_Your goal_
Across the entries below, the lines containing "Sides" should be counted and only their number returned.

######

-- ==== Sys2Proof/Tests/Slice0.lean ====
section
/-!
SUPPORT. The model's own tests: an ill-formed command for each check of WellFormed, single commands on small states, and for every statement with
hypotheses a witness of each of its clauses: a state and operands that meet them all.
-/
namespace Sys2Proof.Machine
set_option Elab.async false

/-! ## States for the tests -/

/-- The device booted, both Sides running and neither holding the lease, nothing configured. -/
def base : State := { State.reset with aoReset := false, otpOk := true, loaded := true, hostParked := false, sideA := { inReset := false, powered := true, trained := true, lastBeat := some 0 }, sideB := { inReset := false, powered := true, trained := true, lastBeat := some 0 } }

/-- A state with registers written. -/
def State.regsAt (s : State) (l : List (RegKey × W32)) : State := l.foldl (fun (s : State) p => s.wr p.1 p.2) s

/-- A state with fields of registers set. -/
def State.fields (s : State) (l : List (RegKey × Fld × Nat)) : State := l.foldl (fun (s : State) p => s.setF p.1 p.2.1 p.2.2) s

/-- A state with the time at a tick. -/
def State.atTick (s : State) (t : Nat) : State := { s with tick := t }

/-- A state with twin registers as delivered: in the routing snapshot and in both Sides. -/
def State.twinsAt (s : State) (l : List (RegKey × W32)) : State := l.foldl (fun (s : State) p => s.deliver p.1 p.2) s

/-- A state with AO_RESET_N low but nothing lost. -/
def low : State := { base with aoReset := true }

/-- `base` with lanes 0 and 256 running Nervor links of four channels, which feed input slot 1023 and the group of two at 1020, and output
slot 1023 and the group of two at 1020 in the plan. -/
def rig : State :=
  { base.fields ([0, 256].flatMap fun l => [(R1 .LANE_CFG l, F.LANE_CFG_PROTO, 1), (R1 .LANE_CFG l, F.LANE_CFG_RATE, 2), (R1 .LANE_STAT l, F.LANE_STAT_LOS, 0), (R1 .LANE_STAT l, F.LANE_STAT_PARK, 0), (R1 .NVL_STAT l, F.NVL_STAT_STATE, 3), (R1 .NVL_STAT l, F.NVL_STAT_CHANNELS, 4)]) with
    inPlan := [(1020, { slots := 2, lowest := 1020, srcE := some (.nervor 0 0), srcW := some (.nervor 256 0) }), (1021, { slots := 2, lowest := 1020 }), (1023, { slots := 1, lowest := 1023, srcE := some (.nervor 0 3), srcW := some (.nervor 256 3) })]
    outPlan := [(1020, { fmt := { code := 0x8B1 }, slots := 2, lowest := 1020, txE := some (.nervor 0 0), txW := some (.nervor 256 0) }), (1021, { slots := 2, lowest := 1020 }), (1023, { fmt := { code := 0x891 }, slots := 1, lowest := 1023, txE := some (.nervor 0 3), txW := some (.nervor 256 3) })] }
/-- Input slot 1023 present from both banks, with its merge running in both Sides. -/
def fed : State :=
  { rig with
    inRx := [(1023, { e := { present := true }, w := { present := true }, fmt := { code := 0x891 } })]
    merges := [(2046, { e := { absent := false }, w := { absent := false }, lost := false }), (2047, { e := { absent := false }, w := { absent := false }, lost := false })] }

/-- An SOF of frame 255 and the FORMAT marker after it. -/
def sofWords (code spec : Nat) : List RxWord := [{ w := markWord 0 0 (4 * 255 + spec) }, { w := markWord 6 0 code }]
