-- ==== Sys2Proof/Machine/Queues.lean ====
section
/-! DEFINITION. The wait queues and queue service (chapter 4), and retirement (1.5). -/

namespace Sys2Proof.Machine

/-! ### Queue order (R71, R72) -/

/-- The virtual arrival: arrival − λ × W, modulo 2^32 (R72). -/
def virtualArrival (arrival : Tick) (level weight : Nat) : Tick :=
  arrival - BitVec.ofNat 32 (level * weight)

/-- The virtual arrival that a QUEUED record holds; 0 for any other. -/
def State.virtualAt (s : State) (i : Nat) : Tick :=
  match s.liveAt i with
  | some (_, .queued _ va _) => va
  | _ => 0

/-- A live record has the emergency flag. -/
def State.emergencyAt (s : State) (i : Nat) : Bool :=
  s.sessionAt i fun ses => ses.emergency

/-- Place a record in a queue (R74). An emergency record stands ahead of the first non-emergency one; a non-emergency
record stands ahead of the first non-emergency record of later virtual arrival. -/
def queueInsert (emergencyOf : Nat → Bool) (virtualOf : Nat → Tick) (i : Nat) (l : List Nat) : List Nat :=
  match l with
  | [] => [i]
  | j :: rest =>
    if !emergencyOf j && (emergencyOf i || later (virtualOf j) (virtualOf i)) then i :: j :: rest
    else j :: queueInsert emergencyOf virtualOf i rest

/-- A record leaves its queue (R79): the records behind it move up. -/
def State.leaveQueue (s : State) (c : CellIx) (i : Nat) : State :=
  s.modCell c fun k =>
    { k with
      queue := k.queue.filter fun j => decide (j ≠ i)
      enqueueOrder := k.enqueueOrder.filter fun j => decide (j ≠ i) }

/-- A record is the head of a cell's queue. -/
def State.isHead (s : State) (c : CellIx) (i : Nat) : Bool :=
  decide ((s.cell c).queue.head? = some i)

/-! ### Retirement (R11) -/

/-- Retirement of a live record, once its path has made the changes of its former state and raised its notice. The deadline
and the other fields of the live state go with it; a record with a pending notice enters SPENT, any other becomes FREE at
the free list's tail. -/
def State.retire (s : State) (i : Nat) : State :=
  match s.liveAt i with
  | some (ses, _) =>
    let c := ses.key.cell
    let s1 := ((s.dropKey ses.key).leaveRank c i).leaveQueue c i
    let r := s1.record i
    let generation := nextGeneration r.generation
    if r.pending.isSome then s1.setRecord i { r with generation := generation, life := .spent }
    else (s1.setRecord i { r with generation := generation, life := .free }).giveBack i
  | none => s

/-! ### Queue service (R80 to R85) -/

/-- A pass runs in a cell that is OPEN or BARRED and whose owner port is not DRAINING (R81). -/
def State.passRuns (s : State) (c : CellIx) : Bool :=
  (decide ((s.cell c).state = .opened) || decide ((s.cell c).state = .barred)) && !s.ownerDraining c

/-- A requester may preempt: its class may, or it has the emergency flag (R35, R46). -/
def State.mayPreempt (s : State) (ses : Session) : Bool :=
  (s.classAt ses.cls).mayPreemptInUse || ses.emergency

/-- A queue head admitted by plain admission (R83): it leaves the queue for SETUP, and GRANT/FROM_QUEUE is raised. -/
def State.serveHead (s : State) (c : CellIx) (i : Nat) (ses : Session) : State :=
  ((((s.leaveQueue c i).setLive i ses (setupStage s.tick ses)).countSetup c i ses).raiseSession i .grant .fromQueue).recompute c

/-- A queue head admitted by a preemption decision (R83): it leaves the queue for HELD, its victims cede, no GRANT is raised. -/
def State.holdHead (s : State) (c : CellIx) (i : Nat) (ses : Session) (victims : List Nat) : State :=
  let stage := s.heldStage c ses victims
  let reserved := (s.cell c).headroom ses.emergency
  let s1 := (s.leaveQueue c i).takeVictims (s.handleOf i) c victims
  ((s1.setLive i ses stage).addR c reserved).recompute c

/-- Try the head of a queue by the two direct routes (R82); none when it cannot be admitted (R85). -/
def State.tryHead (s : State) (c : CellIx) (i : Nat) : Option State :=
  match s.liveAt i with
  | some (ses, _) =>
    if (s.cell c).state = .barred ∧ ses.emergency = false then none
    else if ses.demand ≤ (s.cell c).headroom ses.emergency then some (s.serveHead c i ses)
    else if s.mayPreempt ses then (s.victimsFor c ses).map fun vs => s.holdHead c i ses vs
    else none
  | none => none

/-- Try head after head until one cannot be admitted or the queue is empty (R84, R85). -/
def State.passSteps (s : State) (c : CellIx) (fuel : Nat) : State :=
  match fuel with
  | 0 => s
  | n + 1 =>
    match (s.cell c).queue with
    | [] => s
    | i :: _ =>
      match s.tryHead c i with
      | some s1 => s1.passSteps c n
      | none => s

/-- A queue service pass in a cell (R81): every admission takes one record out of the queue, so as many attempts as the
queue has records are enough. -/
def State.servicePass (s : State) (c : CellIx) : State :=
  if s.passRuns c then s.passSteps c (s.cell c).queue.length else s

/-- A queue service pass that follows an event when a condition of R80 holds. -/
def State.serviceWhen (s : State) (cond : Bool) (c : CellIx) : State :=
  if cond then s.servicePass c else s

/-! ### Displacement (R75, R77) -/

/-- The last non-emergency record of a queue. -/
def State.lastOrdinary (s : State) (c : CellIx) : Option Nat :=
  (s.cell c).queue.reverse.find? fun i => !s.emergencyAt i

/-- Displacement of a queued record: EXPIRED/DISPLACED, and retirement from the queue (R75). -/
def State.displace (s : State) (i : Nat) : State :=
  (s.raiseSession i .expired .displaced).retire i

/-- Cut a queue back to a depth limit (R77): non-emergency records from the tail, until the depth is at or below the limit
or none is left. -/
def State.cutQueue (s : State) (c : CellIx) (limit fuel : Nat) : State :=
  match fuel with
  | 0 => s
  | n + 1 =>
    if (s.cell c).queue.length ≤ limit then s
    else match s.lastOrdinary c with
      | some i => (s.displace i).cutQueue c limit n
      | none => s

/-! ### The aging weight (R73) -/

/-- The virtual arrival of a QUEUED record formed again with a weight; other records as they are. -/
def Record.reweighted (r : Record) (weight : Nat) : Record :=
  match r.life with
  | .live ses (.queued arrival _ deadline) =>
    { r with life := .live ses (.queued arrival (virtualArrival arrival ses.level weight) deadline) }
  | _ => r

/-- A queue put in order again (R73): the records enqueued one after another in their enqueue order, so that records of
equal virtual arrival stand in enqueue order (R71). -/
def State.reorderQueue (s : State) (k : Cell) : Cell :=
  { k with queue := k.enqueueOrder.foldl (fun l i => queueInsert s.emergencyAt s.virtualAt i l) [] }

/-- A write of the aging weight (R73): one change over all sixteen queues. -/
def State.reweigh (s : State) (weight : Nat) : State :=
  let s1 := { s with agingWeight := weight, records := s.records.map fun (e : Nat × Record) => (e.1, e.2.reweighted weight) }
  { s1 with cells := s1.cells.map s1.reorderQueue }

end Sys2Proof.Machine
end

######

_Solution to this exercise_
3